The activist group, Southern Poverty Law Center, conducted a relevant digital humanities study on civil war memorials, and more specifically, confederate monuments, in 2015. The study, which was done in response to the Dylan Roof murders in 2015, found 1,503 public spaces dedicated to the confederacy, which consisted of municipalities, counties, buildings, schools, monuments, parks, military bases and others that were named for its heroes. The researchers note the exclusion of places and symbols (about 2,600) that they deemed more historic in nature such as markers, battlefields, museums and cemeteries. The SPLC also acknowledge the incompleteness of their data; however, their findings and database are an excellent place to start for anyone interested in learning more or beginning research on this topic. They compile data from the National Park Service, U.S. Geological Survey, the National Center for Education Statistics and the National Register of Historic Places, as well as other state government resources and other private database resources.

They use several tableau visualizations to supplement their findings, including maps, pie graphs and chronology graphs. All three types of visualizations are very effective – the maps highlight the concentration of the monuments by location, the pie graphs show the distribution of monument type and the chronology graph show the years the monuments were erected, which is marked by a high concentration of data points at the turn of the 20th century.
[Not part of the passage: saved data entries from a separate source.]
-- ==== Sys2Proof/Machine/Cache.lean ====
section
/-! DEFINITION. The caches, the directories and the Caddies (R352–R360, R388–R391, R402–R407): which lines they hold, where,
and what an access, a recall, a write and a maintenance operation do to that. The words stay in `Chip.mem`. -/
namespace Sys2Proof.Machine

/-- The controller of a granule (R395). -/
def ctlOfGranule (g : Nat) : Nat :=
  let q := g / 9
  (g % 9 + (q + q / 2 ^ 9 + q / 2 ^ 18) % 9) % 9
/-- The slot of a granule (R395). -/
def slotOfGranule (g : Nat) : Nat := g / 9

/-- Sets and ways of a cache (R352). -/
def cacheSets : CacheKind → Nat
  | .l1i | .l1d => 128 | .l2 => 4096 | .l3 => 16384
def cacheWays : CacheKind → Nat
  | .l1i | .l1d => 4 | .l2 | .l3 => 16
/-- Sets and ways of a Caddy, and the entries of a directory (R352, R407). -/
def caddySets : Nat := 4096
def caddyWays : Nat := 16
def dirEntries : Nat := 65536

/-- What cache activity depends on beside the caches: the home tile of a line (R357), a cluster's L2_WAYLOCK (R388), and the
meta symbol of a line as its words stand (R402). -/
structure CacheEnv where
  home : Nat → Option Nat
  wayLock : Nat → Datum
  symbol : Nat → BitVec 16

/-- UNIF and PANY of a line (R402). -/
def CacheEnv.unif (e : CacheEnv) (l : Nat) : Bool := (e.symbol l).getLsbD 15
def CacheEnv.pany (e : CacheEnv) (l : Nat) : Bool := (e.symbol l).getLsbD 6
/-- FILL_EN, and LOCK of a way, of a cluster's L2 (R388). -/
def CacheEnv.fillEn (e : CacheEnv) (k : Nat) : Bool := bit (e.wayLock k) 20
def CacheEnv.locked (e : CacheEnv) (k way : Nat) : Bool := decide (way < 8) && bit (e.wayLock k) way

/-- A slot lies in a cache instance. -/
def Slot.inside (s : Slot) (k : CacheKind) (u : Nat) : Bool := decide (s.kind = k) && decide (s.unit = u)
/-- A slot's set (R352). -/
def Slot.set (s : Slot) : Nat := s.line % cacheSets s.kind
/-- The slot that holds a line in a cache instance, or stays reserved for it (R390). -/
def Caches.slotOf (x : Caches) (k : CacheKind) (u l : Nat) : Option Slot :=
  x.slots.find? (fun s => s.inside k u && decide (s.line = l))
/-- The copy of a line in a cache instance. -/
def Caches.copyIn (x : Caches) (k : CacheKind) (u l : Nat) : Option Slot := (x.slotOf k u l).filter (fun s => s.held)
/-- The slot at a set and way of a cache instance. -/
def Caches.slotAt (x : Caches) (k : CacheKind) (u set way : Nat) : Option Slot :=
  x.slots.find? (fun s => s.inside k u && decide (s.set = set) && decide (s.way = way))
/-- The modified copy of a line. -/
def Caches.modified (x : Caches) (l : Nat) : Option Dirty := x.dirty.find? (fun d => decide (d.line = l))
/-- Take a slot out. -/
def Caches.remove (x : Caches) (s : Slot) : Caches := { x with slots := x.slots.filter (fun t => decide (t ≠ s)) }

/-- The cluster a slot belongs to; none for an L3 slot. -/
def Slot.cluster (s : Slot) : Option Nat :=
  match s.kind with
  | .l1i | .l1d => some (s.unit / 8)
  | .l2 => some s.unit
  | .l3 => none
/-- A cluster holds a line. -/
def Caches.clusterHolds (x : Caches) (k l : Nat) : Bool :=
  x.slots.any (fun s => s.held && decide (s.line = l) && decide (s.cluster = some k))
/-- The directory's record of a line follows the copies the clusters hold (R357): none where no cluster holds it. -/
def Caches.record (x : Caches) (l : Nat) : Caches :=
  let ks := (List.range 64).filter (fun k => x.clusterHolds k l)
  let st : LineState := if x.dirty.any (fun d => decide (d.line = l) && decide (d.at_ ≠ .l3)) then .modified
    else if ks.length = 1 then .exclusive else .shared
  let rest := x.dirs.filter (fun d => decide (d.line ≠ l))
  { x with dirs := if ks.isEmpty then rest else rest ++ [⟨l, BitVec.ofNat 64 ((ks.map (2 ^ ·)).sum), st⟩] }

/-- A tag line enters its controller's Caddy, or is rewritten there (R407): the way is free, and what it displaces is written
back or dropped. -/
def Caches.tagLine (x : Caches) (g n : Nat) (dirty : Bool) : Caches :=
  if x.caddy.any (fun e => decide (e.granule = g)) then
    { x with caddy := x.caddy.map (fun e => if e.granule = g then { e with dirty := e.dirty || dirty } else e) }
  else
    { x with caddy := x.caddy.filter (fun e => !(decide (ctlOfGranule e.granule = ctlOfGranule g)
        && decide (slotOfGranule e.granule % caddySets = slotOfGranule g % caddySets)
        && decide (e.way = n % caddyWays))) ++ [⟨g, n % caddyWays, dirty⟩] }

/-- A modified copy is written to HBM (R360, R379): with its tags where the line is mixed (R402, R407). -/
def Caches.writeBack (e : CacheEnv) (x : Caches) (l n : Nat) : Caches :=
  match x.modified l with
  | none => x
  | some _ =>
    let x := { x with dirty := x.dirty.filter (fun d => decide (d.line ≠ l)) }
    if e.unif l then x else x.tagLine (l / 8) n true

/-- Put a line in a way of a cache instance: the cache after it, and the slot it displaces. -/
def Caches.place (x : Caches) (s : Slot) : Caches × Option Slot :=
  let old := x.slots.find? (fun t => t.inside s.kind s.unit && decide (t.set = s.set) && decide (t.line ≠ s.line)
    && decide (t.way = s.way))
  ({ x with slots := x.slots.filter (fun t => !(t.inside s.kind s.unit && decide (t.line = s.line)) && decide (some t ≠ old))
      ++ [s] }, old)

/-- The modified copy of a line moves to another cache. -/
def Caches.moveDirty (x : Caches) (l : Nat) (k : CacheKind) : Caches :=
  { x with dirty := x.dirty.map (fun d => if d.line = l then { d with at_ := k } else d) }
/-- The line's modified copy lies in a cache of kind k. -/
def Caches.dirtyAt (x : Caches) (l : Nat) (k : CacheKind) : Bool := x.dirty.any (fun d => decide (d.line = l) && decide (d.at_ = k))

/-- A line enters its home's L3 (R352); with no L3 on it goes to HBM. -/
def Caches.putL3 (e : CacheEnv) (x : Caches) (l n : Nat) (tags : Bool) : Caches :=
  match e.home l with
  | none => x.writeBack e l n
  | some t =>
    let (x, old) := (x.moveDirty l .l3).place ⟨.l3, t, n % 16, l, true, tags⟩
    match old with
    | none => x
    | some o => if x.dirtyAt o.line .l3 then x.writeBack e o.line (n / 16) else x

/-- A line leaves an L2 by replacement: into the L3 (DESIGN CHOICE, log 33). -/
def Caches.leaveL2 (e : CacheEnv) (x : Caches) (o : Slot) (n : Nat) : Caches :=
  if !o.held then x
  else if x.dirtyAt o.line .l1d then x.record o.line
  else (x.putL3 e o.line n o.tags).record o.line

/-- The way an L2 allocation takes (R388, R390): the slot reserved for the line, FILL_WAY under FILL_EN, or a free choice
among the ways that are not locked (DESIGN CHOICE, log 33). -/
def Caches.wayL2 (e : CacheEnv) (x : Caches) (k l n : Nat) : Nat :=
  match x.slotOf .l2 k l with
  | some s => s.way
  | none =>
    if e.fillEn k then fld (e.wayLock k) 18 16
    else
      let ways := (List.range 16).filter (fun w => !e.locked k w)
      (ways[n % ways.length]?).getD 15

/-- A line enters a cluster's L2. -/
def Caches.putL2 (e : CacheEnv) (x : Caches) (k l n : Nat) (tags : Bool) : Caches :=
  let (x, old) := x.place ⟨.l2, k, x.wayL2 e k l n, l, true, tags⟩
  match old with
  | none => x
  | some o => x.leaveL2 e o (n / 16)

/-- A line enters a core's L1; what it displaces, where modified, goes to the cluster's L2. -/
def Caches.putL1 (e : CacheEnv) (x : Caches) (kind : CacheKind) (core l n : Nat) (tags : Bool) : Caches :=
  let (x, old) := x.place ⟨kind, core, n % 4, l, true, tags⟩
  match old with
  | none => x
  | some o =>
    if kind = .l1d && x.dirty.any (fun d => decide (d.line = o.line) && decide (d.at_ = .l1d) && decide (d.core.toNat = core)) then
      ((x.moveDirty o.line .l2).putL2 e (core / 8) o.line (n / 4) o.tags).record o.line
    else x.record o.line

/-- Every cached copy of a line is invalidated, a modified one written back first (R358, R360); a locked L2 slot stays reserved
for its line (R390). `sel` picks the copies. -/
def Caches.invalidate (e : CacheEnv) (x : Caches) (l n : Nat) (sel : Slot → Bool := fun _ => true) : Caches :=
  let x := x.writeBack e l n
  Caches.record { x with slots := x.slots.filterMap (fun s =>
      if s.line ≠ l || !sel s then some s
      else if s.kind = .l2 && e.locked s.unit s.way then some { s with held := false } else none) } l

/-- A directory holds no more entries than it has (R352, R358): one of its tile's, freely, is evicted. -/
def Caches.dirRoom (e : CacheEnv) (x : Caches) (l n : Nat) : Caches :=
  let mine := x.dirs.filter (fun d => decide (e.home d.line = e.home l) && decide (d.line ≠ l))
  if x.dirs.length ≤ dirEntries || mine.length < dirEntries then x
  else match mine[n % mine.length]? with
    | none => x
    | some d => x.invalidate e d.line (n / dirEntries)

/-- What a line's modified copy in another core becomes before a core uses the line (R357): in its own cluster it goes to the
L2, from another cluster to the L3. -/
def Caches.downgrade (e : CacheEnv) (x : Caches) (core l n : Nat) : Caches :=
  match x.modified l with
  | none => x
  | some d =>
    let tags := (x.slots.find? (fun s => decide (s.line = l) && s.held)).any (fun s => s.tags)
    if d.at_ = .l3 then x
    else if d.core.toNat / 8 = core / 8 then
      if d.at_ = .l2 || d.core.toNat = core then x else (x.moveDirty l .l2).putL2 e (core / 8) l n tags
    else (x.moveDirty l .l3).putL3 e l n tags

/-- A core uses a line through one of its L1s (R352, R406): nothing on a hit; on a miss the line comes from its cluster's L2,
from the L3 or from HBM, and enters the L1 and, where `l2`, the L2. `tags` asks for its tags; a datum-only copy fetches
them first. `n` is the free choice of ways (DESIGN CHOICE, log 33). -/
def Caches.use (e : CacheEnv) (x : Caches) (kind : CacheKind) (core l n : Nat) (tags l2 : Bool) : Caches :=
  let k := core / 8
  match x.copyIn kind core l with
  | some s =>
    if !tags || s.tags then x
    else
      let x : Caches := if e.unif l then x else x.tagLine (l / 8) n false
      { x with slots := x.slots.map (fun t => if t.line = l then { t with tags := true } else t) }
  | none =>
    let x : Caches := x.downgrade e core l n
    let from_ : Option Slot := match x.copyIn .l2 k l with
      | some s => some s
      | none => x.slots.find? (fun (s : Slot) => decide (s.kind = .l3) && decide (s.line = l))
    let has := from_.any (fun s => s.tags)
    let ask := tags || e.pany l
    let x := if ask && !e.unif l && !has then x.tagLine (l / 8) n false else x
    let t := ask || e.unif l || has
    let x := if l2 && !(x.copyIn .l2 k l).any (fun s => !t || s.tags) then x.putL2 e k l (n / 2 ^ 8) t else x
    ((x.putL1 e kind core l (n / 2 ^ 16) t).record l).dirRoom e l (n / 2 ^ 32)

/-- The line after one, where it lies in the same 64 KiB page: what a miss prefetches (R355). -/
def nextLine (l : Nat) : Option Nat := if l % 1024 = 1023 then none else some (l + 1)

/-- A core loads or fetches through an L1, with the prefetch of R355 on a data miss where `pf` (R389: none into the L2 under
FILL_EN). -/
def Caches.read (e : CacheEnv) (x : Caches) (kind : CacheKind) (core l n : Nat) (tags pf : Bool) : Caches :=
  let miss := (x.copyIn kind core l).isNone
  let x := x.use e kind core l n tags true
  match nextLine l with
  | some l' => if kind = .l1d && pf && miss then x.use e .l1d core l' (n / 2 ^ 64) tags (!e.fillEn (core / 8)) else x
  | none => x

/-- A core's store is performed: its L1 holds the line modified, its cluster alone holds it, and the L2 copy, if any, is
older (R357). `old` is what HBM holds. -/
def Caches.own (e : CacheEnv) (x : Caches) (core : BitVec 9) (l n : Nat) (tags : Bool) (old : List Host.Cell) : Caches :=
  let x := x.use e .l1d core.toNat l n tags true
  let old := ((x.modified l).map (fun d => d.old)).getD old
  let others := fun (s : Slot) => !s.inside .l1d core.toNat && !s.inside .l2 (core.toNat / 8)
  let x : Caches := { x with
    dirty := x.dirty.filter (fun d => decide (d.line ≠ l)) ++ [⟨l, core, .l1d, old⟩]
    slots := x.slots.filterMap (fun s =>
      if s.line ≠ l || !others s then some s
      else if s.kind = .l2 && e.locked s.unit s.way then some { s with held := false } else none) }
  x.record l

/-- A maintenance operation by address or range on one line, in every cache (R379, R391): op 0 clean, 1 invalidate, 2 clean
and invalidate; `keep` is a range operation with INCLUDE_LOCKED = 0, which keeps locked L2 lines. -/
def Caches.maintain (e : CacheEnv) (x : Caches) (l n op : Nat) (keep : Bool) : Caches :=
  let kept := fun (s : Slot) => keep && decide (s.kind = .l2) && e.locked s.unit s.way
  let stays := op = 1 && keep && (match x.modified l with
    | some d => decide (d.at_ ≠ .l3) && x.slots.any (fun s => decide (s.line = l) && kept s && s.held && decide (s.unit = d.core.toNat / 8))
    | none => false)
  let y : Caches := if op = 1 then (if stays then x.moveDirty l .l2 else { x with dirty := x.dirty.filter (fun d => decide (d.line ≠ l)) })
    else x.writeBack e l n
  if op = 0 then y.record l
  else Caches.record { y with slots := y.slots.filter (fun s => decide (s.line ≠ l) || kept s) } l

/-- A maintenance operation on one slot (R379, R391). The line's modified data lies in this slot where its level holds the
modified copy. -/
def Caches.maintainSlot (e : CacheEnv) (x : Caches) (s : Slot) (n op : Nat) : Caches :=
  let mine := match x.modified s.line with
    | some d => decide (d.at_ = s.kind) && (match s.kind with
        | .l1d => decide (d.core.toNat = s.unit)
        | .l2 => decide (d.core.toNat / 8 = s.unit)
        | _ => true)
    | none => false
  let y := if !mine then x
    else if op = 1 then { x with dirty := x.dirty.filter (fun d => decide (d.line ≠ s.line)) } else x.writeBack e s.line n
  if op = 0 then y.record s.line else (y.remove s).record s.line

/-- The modified lines of a cluster, written back (R393). -/
def Caches.cleanCluster (e : CacheEnv) (x : Caches) (k n : Nat) : Caches :=
  (x.dirty.filter (fun d => decide (d.core.toNat / 8 = k) && decide (d.at_ ≠ .l3))).foldl
    (fun (x : Caches) d => (x.writeBack e d.line n).record d.line) x
/-- The slots that pass a test are emptied; no modified copy lies in them. -/
def Caches.empty (x : Caches) (sel : Slot → Bool) : Caches :=
  let gone := (x.slots.filter sel).map (fun s => s.line)
  gone.eraseDups.foldl Caches.record { x with slots := x.slots.filter (fun s => !sel s) }

end Sys2Proof.Machine
end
All three visualization types are effective in organizing and displaying the data for the viewer. Furthermore, as a public tool for other researchers, they provide a nicely organized, and categorically useful table of the data at the end of their study. The data is divided by state and the monuments are given a location (by town), name of the monument, date of erection and monument type. Finally, being an activist group, the SPLC provides a community action guide at the end of their article which outlines ways people can work to successful remove Confederate monuments through legal and activist methods. Overall, this is one of the most effective digital humanities projects on confederate memorials because it is well researched and effective at conveying its findings through visual and categorical methods.

Historical Scholarship

The concept of Civil War memorialization was introduced to near the end of the Civil War. This process was seen as an opportunity to heal from the devastation that nearly tore the country apart. Many of these monuments still stand today, and the changes in generational attitudes towards the Civil War have similarly altered the meaning of these Civil War monuments. Not solely a Southern phenomenon, the memorialization of those who fought and died in the Civil War pervade the North, as well. Cemeteries, battlefields, courthouse, and public places across the country, mostly in the South, all invoke different interpretations of the Civil War.

The last decades of the nineteenth century were heavily influenced by debates about racial equality as well as how race fit into the meaning of the Civil War. As Blight argues, “race was so deeply at the root of the war’s causes and consequences, and so powerful a source of division in American social psychology, that it served as the antithesis of a culture of reconciliation.” Blight further argues that the ritual of memory was initially a spiritual practice – people wished to feel the weight of the sacrifices borne by hundreds of thousands. Very quickly, however, the practice of remembrance developed along partisan lines. As with the three interpretations of the war itself, the practice of memory soon divided into three groups: blacks and their former abolitionist allies, white Northerners, and white Southerners. The lack of agreement on the memorialization practices led to the “dead continu[ing] to mingle among the living” in the form of monuments and other memorials.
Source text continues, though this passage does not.